> _PROVIDED RECORDS_
-- ==== Sys2Proof/Laws/PerInstr.lean ====
section
/-! SUPPORT. What holds of each instruction: its word decodes to it. -/

namespace Sys2Proof.Laws.RoundTrip
open Machine

/-- The word of a well-formed instruction word decodes to that instruction (R93 to R102); the steps that have no word say nothing. -/
def Statement (i : Instr) : Prop := i.wf = true → i.isWord = true → decode (encode i) = .ok i
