-- ==== Sys2Proof/Laws/Step.lean ====
section
/-! SUPPORT. The step of a heat at its word (R88, R112, R462). -/

namespace Sys2Proof.Machine
open Sys2Proof.Safe

theorem updHeat_same {s : State} {k : HeatKey} {h : Heat} {f : Heat → Heat} (hh : s.heat? k = some h) (hf : f h = h) : s.updHeat k f = s := by
  have : ∀ (L : List Heat), L.find? (fun h => h.key = k) = some h → modifyFirst (fun h => h.key = k) f L = L := by
    intro L
    induction L with
    | nil => intro h; cases h
    | cons a t ih =>
      intro h1
      rw [List.find?_cons] at h1
      unfold modifyFirst
      cases hk : decide (a.key = k) with
      | true =>
        rw [hk] at h1
        injection h1 with h1
        subst h1
        simp at hk
        simp [hf]
      | false =>
        rw [hk] at h1
        simp at hk
        simp
        exact ih h1
  unfold State.updHeat
  rw [this _ hh]

theorem updHeat_same' {s : State} {k : HeatKey} {h : Heat} {f : Heat → Heat} (hh : s.heat? k = some h) (hf : f h = h) : s.updHeat k f = s :=
  updHeat_same hh hf

theorem group_live {h : Heat} {live : List Nat} {p : Nat} (hl : live = h.lanesWhere (fun x => !x.exited)) (hne : live ≠ [])
    (hr : ∀ l ∈ live, (h.lane l).st = .running ∧ (h.lane l).pc = p ∧ (h.lane l).acq = none) : h.group [] = live := by
  have hc : h.lanesWhere h.candidate = live := by
    rw [hl]
    unfold Heat.lanesWhere
    apply List.filter_congr
    intro l hm
    cases he : (h.lane l).exited with
    | true =>
      have he' := he
      simp only [Lane.exited, decide_eq_true_eq] at he'
      simp [Heat.candidate, he', he]
    | false =>
      have : l ∈ live := by rw [hl]; simp [Heat.lanesWhere, hm, he]
      obtain ⟨h1, h2, h3⟩ := hr l this
      simp [Heat.candidate, h1, h3, he]
  have hf : (h.lanesWhere h.candidate).filter (fun l => !([] : List Nat).contains l) = live := by
    rw [hc]
    exact List.filter_eq_self.2 (fun _ _ => rfl)
  have hlb : ∀ (f : Nat → Nat) (L : List Nat), L ≠ [] → ∃ a ∈ L, leastBy f L = some a := by
    intro f L
    induction L with
    | nil => intro h; exact absurd rfl h
    | cons a t ih =>
      intro _
      unfold leastBy
      cases ht : t with
      | nil => exact ⟨a, by simp, rfl⟩
      | cons b t' =>
        obtain ⟨c, c1, c2⟩ := ih (by simp [ht])
        rw [ht] at c1 c2
        rw [c2]
        dsimp only
        split
        · exact ⟨c, List.mem_cons_of_mem _ c1, rfl⟩
        · exact ⟨a, by simp, rfl⟩
  unfold Heat.group
  dsimp only
  rw [hf]
  have : ∃ a ∈ live, (if (h.paced || decide (1024 ≤ h.starved)) = true then
      leastBy (fun l => (match (h.lane l).age with | none => 0 | some t => t + 1) * 2 ^ 64 + (h.lane l).pc) live
      else leastBy (fun l => (h.lane l).pc) live) = some a := by
    split
    · exact hlb _ _ hne
    · exact hlb _ _ hne
  obtain ⟨a, a1, a2⟩ := this
  erw [a2]
  dsimp only
  refine List.filter_eq_self.2 (fun l hl => ?_)
  rw [decide_eq_true_eq, (hr l hl).2.1, (hr a a1).2.1]

theorem checkJoin_live {s : State} {k : HeatKey} {h : Heat} (hh : s.heat? k = some h)
    (hne : h.lanesWhere (fun x => !x.exited) ≠ []) (hr : ∀ l ∈ h.lanesWhere (fun x => !x.exited), (h.lane l).st = .running) : checkJoin s k = s := by
  unfold checkJoin
  rw [hh]
  dsimp only
  rw [if_neg]
  rintro ⟨h1, -⟩
  obtain ⟨a, t, ha⟩ := List.exists_cons_of_ne_nil hne
  have := List.all_eq_true.1 h1 a (by rw [ha]; simp)
  rw [hr a (by rw [ha]; simp)] at this
  simp at this

theorem mem_lane {h : Heat} {x : Lane} (hx : x ∈ h.lanes) : ∃ l, l < h.lanes.length ∧ h.lane l = x := by
  obtain ⟨l, hl, he⟩ := List.getElem_of_mem hx
  exact ⟨l, hl, by simp [Heat.lane, hl, he]⟩

theorem live_of {h : Heat} {x : Lane} (hx : x ∈ h.lanes) (he : x.exited = false) : ∃ l ∈ h.lanesWhere (fun x => !x.exited), h.lane l = x := by
  obtain ⟨l, h1, h2⟩ := mem_lane hx
  refine ⟨l, ?_, h2⟩
  unfold Heat.lanesWhere
  rw [List.mem_filter]
  exact ⟨by simp [upto, h1], by dsimp only; rw [h2, he]; rfl⟩

theorem wake_live {h : Heat} (hr : ∀ l ∈ h.lanesWhere (fun x => !x.exited), (h.lane l).st = .running) : h.wake = h := by
  have hm : h.lanes.map (fun x => if x.st = .held then { x with st := .running } else x) = h.lanes := by
    conv => rhs; rw [← List.map_id h.lanes]
    apply List.map_congr_left
    intro x hx
    rw [if_neg]
    · rfl
    · intro hst
      obtain ⟨l, h1, h2⟩ := live_of hx (by simp [Lane.exited, hst])
      have := hr l h1
      rw [h2, hst] at this
      cases this
  unfold Heat.wake
  dsimp only
  split
  · rw [hm]
  · rfl

theorem mem_of_nub {α : Type} [DecidableEq α] {a : α} : ∀ {L : List α}, a ∈ nub L → a ∈ L
  | b :: t, h => by
    rcases List.mem_cons.1 h with rfl | h
    · simp
    · exact List.mem_cons_of_mem _ (mem_of_nub (List.mem_filter.1 h).1)

/-- With every lane that has not exited running, no run-on target is recorded (R118). -/
theorem runonAt_live {h : Heat} (hr : ∀ l ∈ h.lanesWhere (fun x => !x.exited), (h.lane l).st = .running) (pc : Nat) : h.runonAt pc = false := by
  unfold Heat.runonAt Heat.dropRunon
  dsimp only
  rw [List.filter_eq_nil_iff.2]
  · rfl
  · intro r _
    rw [Bool.not_eq_true, List.any_eq_false]
    intro x hx
    have hp : x.parkedB = false := by
      cases he : x.exited with
      | true =>
        have : x.st = .exited := by simpa [Lane.exited] using he
        simp [Lane.parkedB, this]
      | false =>
        obtain ⟨l, h1, h2⟩ := live_of hx he
        have := hr l h1
        rw [h2] at this
        simp [Lane.parkedB, this]
    simp [hp]

/-- Lanes that stand together at one place are not held: those in a block, and those that have all reached one header
(R117). -/
theorem gather_live {s : State} {h : Heat} {p : Nat} (hr : ∀ l ∈ h.lanesWhere (fun x => !x.exited), (h.lane l).st = .running ∧ (h.lane l).pc = p ∧ (h.lane l).acq = none)
    (hb : (∀ l ∈ h.lanesWhere (fun x => !x.exited), (h.lane l).blk.isSome = true) ∨ ∀ l ∈ h.lanesWhere (fun x => !x.exited), (h.lane l).blk = none) :
    s.gather h = h := by
  have hcand : ∀ x ∈ h.lanes, h.candidate x = true → ∃ l ∈ h.lanesWhere (fun x => !x.exited), h.lane l = x := by
    intro x hx hc
    refine live_of hx ?_
    simp only [Heat.candidate, Bool.and_eq_true, decide_eq_true_eq] at hc
    simp [Lane.exited, hc.1]
  have hj : (nub ((h.lanes.filter (fun x => x.blk.isNone && h.candidate x)).map (·.pc))).filter (fun pc => !(h.allAt pc)) = [] := by
    rw [List.filter_eq_nil_iff]
    intro pc hpc
    rcases hb with hb | hb
    · exfalso
      have hn : h.lanes.filter (fun x => x.blk.isNone && h.candidate x) = [] := by
        rw [List.filter_eq_nil_iff]
        intro x hx
        simp only [Bool.and_eq_true, not_and]
        intro h1 h2
        obtain ⟨l, l1, l2⟩ := hcand x hx h2
        have := hb l l1
        rw [l2] at this
        cases hbk : x.blk <;> simp_all
      rw [hn] at hpc
      cases hpc
    · have hpe : pc = p := by
        obtain ⟨x, hx, rfl⟩ := List.mem_map.1 (mem_of_nub hpc)
        obtain ⟨h1, h2⟩ := List.mem_filter.1 hx
        simp only [Bool.and_eq_true] at h2
        obtain ⟨l, l1, l2⟩ := hcand x h1 h2.2
        rw [← l2]
        exact (hr l l1).2.1
      subst hpe
      have : h.allAt pc = true := by
        unfold Heat.allAt
        rw [List.all_eq_true]
        intro x hx
        cases he : x.exited with
        | true => simp
        | false =>
          obtain ⟨l, l1, l2⟩ := live_of hx he
          obtain ⟨r1, r2, r3⟩ := hr l l1
          rw [l2] at r1 r2 r3
          have := hb l l1
          rw [l2] at this
          simp [r1, r2, r3, this, Heat.candidate]
      simp [this]
  unfold State.gather
  dsimp only
  rw [hj]
  show ({ h with lanes := h.lanes.map (fun x => x) } : Heat) = h
  rw [List.map_id']

theorem fold_same {h : Heat} (ls : List Nat) (f : Nat → Lane → Lane) (hf : ∀ l ∈ ls, f l (h.lane l) = h.lane l) :
    ls.foldl (fun h l => h.updLane l (f l)) h = h := by
  induction ls with
  | nil => rfl
  | cons a t ih =>
    rw [List.foldl_cons]
    have : h.updLane a (f a) = h := by
      have hl : (h.updLane a (f a)).lanes = h.lanes := by
        apply Heat.ext_lane (by simp)
        intro l
        rw [Heat.lane_updLane]
        split
        · rename_i hc
          obtain ⟨rfl, -⟩ := hc
          exact hf _ (by simp)
        · rfl
      unfold Heat.updLane at hl ⊢
      dsimp only at hl
      rw [hl]
    rw [this]
    exact ih (fun l hl => hf l (by simp [hl]))

theorem fetch_at {s : State} {h : Heat} {pc pa w : Nat} (hm : Mapped s h.key.ctx h.core pc .fetch pa) (hp : s.poisoned pa 8 = false)
    (hw : w = ofBytes (((s.overlay (h.core / 64) (pa / 64) (s.cohSector (pa / 64))).drop (pa % 64)).take 8)) : s.fetchWord h pc = (.ok w, s) := by
  unfold State.fetchWord
  rw [translate_mapped hm]
  dsimp only
  rw [hp]
  rw [if_neg (by decide), hw]
  rfl

theorem ready_plain {s : State} {h : Heat} {ls : List Nat} {x : Iss} (hh : s.halting h = false) (ha : ∀ l ∈ ls, (h.lane l).acq = none) (hx : x.lanes = ls) :
    ready s h ls x = { s with iss := some x } := by
  unfold ready
  dsimp only
  rw [if_neg (by simp [hh])]
  have : ls.foldl (fun s l => match (h.lane l).acq with
      | none => s
      | some (o, q) => (s.acquireSeq h.key.ctx h.core o q none).updLane h.key l (fun y => { y with acq := none, pend := [] })) s = s := by
    clear hx
    induction ls with
    | nil => rfl
    | cons a t ih =>
      rw [List.foldl_cons, ha a (by simp)]
      exact ih (fun l hl => ha l (by simp [hl]))
  erw [this]
  subst hx
  rfl

end Sys2Proof.Machine
end

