-- ==== Sys2Proof/Tests/Slice0.lean ====
section
/-! SUPPORT. The model's own tests: ill-formed terms that well-formedness refuses, words written out from the manual's encodings, one step
of a few instructions, and for each obligation states that meet its premises. -/

set_option Elab.async false
open Sys2Proof Sys2Proof.Machine Sys2Proof.Safe

namespace Sys2Proof.Tests

/-! Well-formedness: an ill-formed term for each check (R93 to R101, and the entries' own rules). -/

def c0 : Com := { guard := 12, neg := false, stop := false, flagB := false }

theorem test_wf_guard_13 : Instr.wf (.nop { c0 with guard := 13 }) = false := by decide
theorem test_wf_guard_12_negated : Instr.wf (.nop { c0 with neg := true }) = false := by decide
theorem test_wf_flag_on_short_word : Instr.wf (.nop { c0 with flagB := true }) = false := by decide
theorem test_wf_source_v320 : Instr.wf (.iadd c0 .s32 false (.v 0) (.v 320) (.v 1)) = false := by decide
theorem test_wf_source_k64 : Instr.wf (.iadd c0 .s32 false (.v 0) (.k 64) (.v 1)) = false := by decide
theorem test_wf_inline_64 : Instr.wf (.iadd c0 .s32 false (.v 0) (.inl 64) (.v 1)) = false := by decide
theorem test_wf_lvix_8 : Instr.wf (.iadd c0 .s32 false (.v 0) (.sp (.lvix 8)) (.v 1)) = false := by decide
theorem test_wf_odd_pair_source : Instr.wf (.iadd c0 .s64 false (.v 0) (.v 3) (.v 4)) = false := by decide
theorem test_wf_odd_pair_destination : Instr.wf (.iadd c0 .s64 false (.v 1) (.v 2) (.v 4)) = false := by decide
theorem test_wf_destination_v320 : Instr.wf (.mov c0 .s32 (.v 320) (.v 0)) = false := by decide
theorem test_wf_destination_k64 : Instr.wf (.mov c0 .s32 (.k 64) (.v 0)) = false := by decide
theorem test_wf_target_inline : Instr.wf (.brx c0 (.inl 3)) = false := by decide
theorem test_wf_offset_24_bits : Instr.wf (.bra c0 (2 ^ 23)) = false := by decide
theorem test_wf_link_odd : Instr.wf (.call c0 21 0) = false := by decide
theorem test_wf_wait_mask : Instr.wf (.waitf c0 4096) = false := by decide
theorem test_wf_trap_code : Instr.wf (.trap c0 65536 none) = false := by decide
theorem test_wf_predicate_destination : Instr.wf (.pset c0 .s32 .lt 12 (.v 0) (.v 1)) = false := by decide
theorem test_wf_unordered_integer : Instr.wf (.pset c0 .s32 .un 0 (.v 0) (.v 1)) = false := by decide
theorem test_wf_predicate_source : Instr.wf (.vote c0 (.any 0) (.p 12)) = false := by decide
theorem test_wf_plog_unread_operand : Instr.wf (.plog c0 .not 0 (.p 0) (some (.p 1)) none) = false := by decide
theorem test_wf_shfl_width : Instr.wf (.shfl c0 .n32 .idx (.v 0) (.v 1) (.v 2) 3) = false := by decide
theorem test_wf_reduction_type : Instr.wf (.hred c0 .f32 .rn .and (.v 0) (.v 1)) = false := by decide
theorem test_wf_reduction_rounding : Instr.wf (.hred c0 .f32 .rs .add (.v 0) (.v 1)) = false := by decide
theorem test_wf_integer_type : Instr.wf (.iadd c0 .f32 false (.v 0) (.v 1) (.v 2)) = false := by decide
theorem test_wf_wide_of_64 : Instr.wf (.imul c0 .s64 .wide (.v 0) (.v 2) (.v 4)) = false := by decide
theorem test_wf_iabs_unsigned : Instr.wf (.iabs c0 .n32 false (.v 0) (.v 1)) = false := by decide
theorem test_wf_movi_hi_of_32 : Instr.wf (.movi c0 .n32 true (.v 0) 0) = false := by decide
theorem test_wf_movi_33_bits : Instr.wf (.movi c0 .n32 false (.v 0) (2 ^ 32)) = false := by decide
theorem test_wf_lea_shift : Instr.wf (.lea c0 false 8 (.v 0) (.v 2) (.v 4)) = false := by decide
theorem test_wf_random_without_rs : Instr.wf (.fadd c0 .rn false (.v 0) (.v 1) (.v 2) (some (.v 3))) = false := by decide
theorem test_wf_rs_without_random : Instr.wf (.fadd c0 .rs false (.v 0) (.v 1) (.v 2) none) = false := by decide
theorem test_wf_ffma_rs : Instr.wf (.ffma c0 .rs false (.v 0) (.v 1) (.v 2) (.v 3)) = false := by decide
theorem test_wf_fsign_source : Instr.wf (.fsign c0 .abs (.v 0) (.v 1) (some (.v 2))) = false := by decide
theorem test_wf_fclass_type : Instr.wf (.fclass c0 .e4m3 (.v 0) (.v 1)) = false := by decide
theorem test_wf_cvti_of_c4 : Instr.wf (.cvti c0 .s32 .c4 .rn (.v 0) (.v 1) none) = false := by decide
theorem test_wf_cvtf_to_e8m0_nearest : Instr.wf (.cvtf c0 .e8m0 .f32 .rn false (.v 0) (.v 1) none) = false := by decide
theorem test_wf_pack8_type : Instr.wf (.pack8 c0 .e4m3 .rn false .none (.v 0) 8 none) = false := by decide
theorem test_wf_c4_without_book : Instr.wf (.unpk4 c0 .c4 .rn .none 0 (.v 8) none) = false := by decide
theorem test_wf_pack_past_v319 : Instr.wf (.pack4 c0 .e4m3 .rn false .none (.v 0) 317 none) = false := by decide
theorem test_wf_scale_byte : Instr.wf (.scalex c0 .rn false false 4 (.v 0) (.v 1) (.v 2) none) = false := by decide
theorem test_wf_record_register : Instr.wf (.bldZero c0 32) = false := by decide
theorem test_wf_bld_part : Instr.wf (.bldQ c0 0 4 (.v 0)) = false := by decide
theorem test_wf_bld_k_group : Instr.wf (.bldK c0 0 3) = false := by decide
theorem test_wf_bsub_colour : Instr.wf (.bsubColour c0 0 0 4096) = false := by decide
theorem test_wf_bsub_flags : Instr.wf (.bsubFlags c0 0 0 32) = false := by decide
theorem test_wf_load_quad_register : Instr.wf (.ld c0 false 4 2 { x := .v 0, w64 := false } 0) = false := by decide
theorem test_wf_load_sign_of_word : Instr.wf (.ld c0 true 2 0 { x := .v 0, w64 := false } 0) = false := by decide
theorem test_wf_size_5 : Instr.wf (.pref c0 false 5 { x := .v 0, w64 := false } 0) = false := by decide
theorem test_wf_gindex_selector : Instr.wf (.ldg c0 false 2 0 { x := .v 0, iw := 1, sg := false, scl := 0, sel := 2 } 0) = false := by decide
theorem test_wf_ldk_size : Instr.wf (.ldk c0 1 0 { x := .k 0, w64 := false } 0) = false := by decide
theorem test_wf_atomic_float_and : Instr.wf (.atom c0 .and .float 2 .relaxed .die none { x := .v 0, w64 := false } (.v 1) 0) = false := by decide
theorem test_wf_ordered_atomic_of_32 : Instr.wf (.acas c0 2 .both .die (.v 0) { x := .v 2, w64 := false } (.v 4) 0) = false := by decide
theorem test_wf_atoms_scope : Instr.wf (.atoms c0 .add .unsigned 2 .relaxed .die none (.v 0) (.v 1)) = false := by decide
theorem test_wf_syadd_relaxed : Instr.wf (.syadd c0 .relaxed .die none { x := .v 0, w64 := false } (.v 2) 0) = false := by decide
theorem test_wf_ldacq_size : Instr.wf (.ldacq c0 2 .die (.v 0) { x := .v 2, w64 := false } 0) = false := by decide
theorem test_wf_waita_scratch_scope : Instr.wf (.waita c0 none (.v 0) (.v 1) .eq false false true (some .die)) = false := by decide
theorem test_wf_barrier_16 : Instr.wf (.bar c0 16 none) = false := by decide
theorem test_wf_copy_size : Instr.wf (.cpyin c0 1 (.v 0) { x := .v 1, w64 := false } none 0) = false := by decide
theorem test_wf_cpyw_heat_scope : Instr.wf (.cpyw c0 3 .heat (.v 0) { x := .v 2, w64 := false } 0) = false := by decide
theorem test_wf_rinit_group : Instr.wf (.rinit c0 (.v 0) 4) = false := by decide
theorem test_wf_mark_8 : Instr.wf (.mmarkSelf c0 8) = false := by decide
theorem test_wf_dist_format : Instr.wf (.mldw c0 0 false .bf16 true (.v 0)) = false := by decide
theorem test_wf_rows_past_255 : Instr.wf (.mclr c0 0 false false 200 100) = false := by decide
theorem test_wf_mtopk_register : Instr.wf (.mtopk c0 0 false false 0 319 0) = false := by decide
theorem test_wf_claim_nine : Instr.wf (.claim c0 0 8) = false := by decide
theorem test_wf_mwait_time : Instr.wf (.mwait c0 none (.v 0) 21) = false := by decide
theorem test_wf_tframe_item : Instr.wf (.tframeRd c0 0 (.v 2) (.v 4) 389) = false := by decide
theorem test_wf_mfs_field : Instr.wf (.mfs c0 0 3) = false := by decide
theorem test_wf_watchpoint_4 : Instr.wf (.brkptWclr c0 4) = false := by decide
theorem test_wf_bist_algorithm : Instr.wf (.bist c0 0 (.v 0) (.v 2) 4) = false := by decide
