/-! ### incrementAddr -/

@[simp] theorem State.incrementAddr_ctrl (k : PpuAddr) : (s.incrementAddr k).ctrl = s.ctrl := rfl
@[simp] theorem State.incrementAddr_mask (k : PpuAddr) : (s.incrementAddr k).mask = s.mask := rfl
@[simp] theorem State.incrementAddr_status (k : PpuAddr) : (s.incrementAddr k).status = s.status := rfl
@[simp] theorem State.incrementAddr_oamAddr (k : PpuAddr) : (s.incrementAddr k).oamAddr = s.oamAddr := rfl
@[simp] theorem State.incrementAddr_addr (k : PpuAddr) : (s.incrementAddr k).addr = s.addr + k := rfl
@[simp] theorem State.incrementAddr_addrW (k : PpuAddr) : (s.incrementAddr k).addrW = s.addrW := rfl
@[simp] theorem State.incrementAddr_scroll0 (k : PpuAddr) : (s.incrementAddr k).scroll0 = s.scroll0 := rfl
@[simp] theorem State.incrementAddr_scroll1 (k : PpuAddr) : (s.incrementAddr k).scroll1 = s.scroll1 := rfl
@[simp] theorem State.incrementAddr_scrollW (k : PpuAddr) : (s.incrementAddr k).scrollW = s.scrollW := rfl
@[simp] theorem State.incrementAddr_rdbuf (k : PpuAddr) : (s.incrementAddr k).rdbuf = s.rdbuf := rfl
@[simp] theorem State.incrementAddr_nt (k : PpuAddr) : (s.incrementAddr k).nt = s.nt := rfl
@[simp] theorem State.incrementAddr_pal (k : PpuAddr) : (s.incrementAddr k).pal = s.pal := rfl
@[simp] theorem State.incrementAddr_oam (k : PpuAddr) : (s.incrementAddr k).oam = s.oam := rfl
@[simp] theorem State.incrementAddr_chr (k : PpuAddr) : (s.incrementAddr k).chr = s.chr := rfl
@[simp] theorem State.incrementAddr_chrSize (k : PpuAddr) : (s.incrementAddr k).chrSize = s.chrSize := rfl
@[simp] theorem State.incrementAddr_mirrorMode (k : PpuAddr) : (s.incrementAddr k).mirrorMode = s.mirrorMode := rfl
@[simp] theorem State.incrementAddr_chrWritable (k : PpuAddr) : (s.incrementAddr k).chrWritable = s.chrWritable := rfl
@[simp] theorem State.incrementAddr_faultMark (k : PpuAddr) : (s.incrementAddr k).faultMark = s.faultMark := rfl
@[simp] theorem State.incrementAddr_refusedMark (k : PpuAddr) : (s.incrementAddr k).refusedMark = s.refusedMark := rfl
@[simp] theorem State.incrementAddr_pending (k : PpuAddr) : (s.incrementAddr k).pending = s.pending := rfl
@[simp] theorem State.incrementAddr_supplier (k : PpuAddr) : (s.incrementAddr k).supplier = s.supplier := rfl
@[simp] theorem State.incrementAddr_result (k : PpuAddr) : (s.incrementAddr k).result = s.result := rfl
@[simp] theorem State.incrementAddr_draws (k : PpuAddr) : (s.incrementAddr k).draws = s.draws := rfl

> _EXERCISE OBJECTIVE_
The answer should hold only the lines from the start of the records above through the line containing "say nothing. -/", each set down exactly.

> _RESULT_
-- ==== Sys2Proof/Laws/PerInstr.lean ====
section
/-! SUPPORT. What holds of each instruction: its word decodes to it. -/

namespace Sys2Proof.Laws.RoundTrip
open Machine

/-- The word of a well-formed instruction word decodes to that instruction (R93 to R102); the steps that have no word say nothing. -/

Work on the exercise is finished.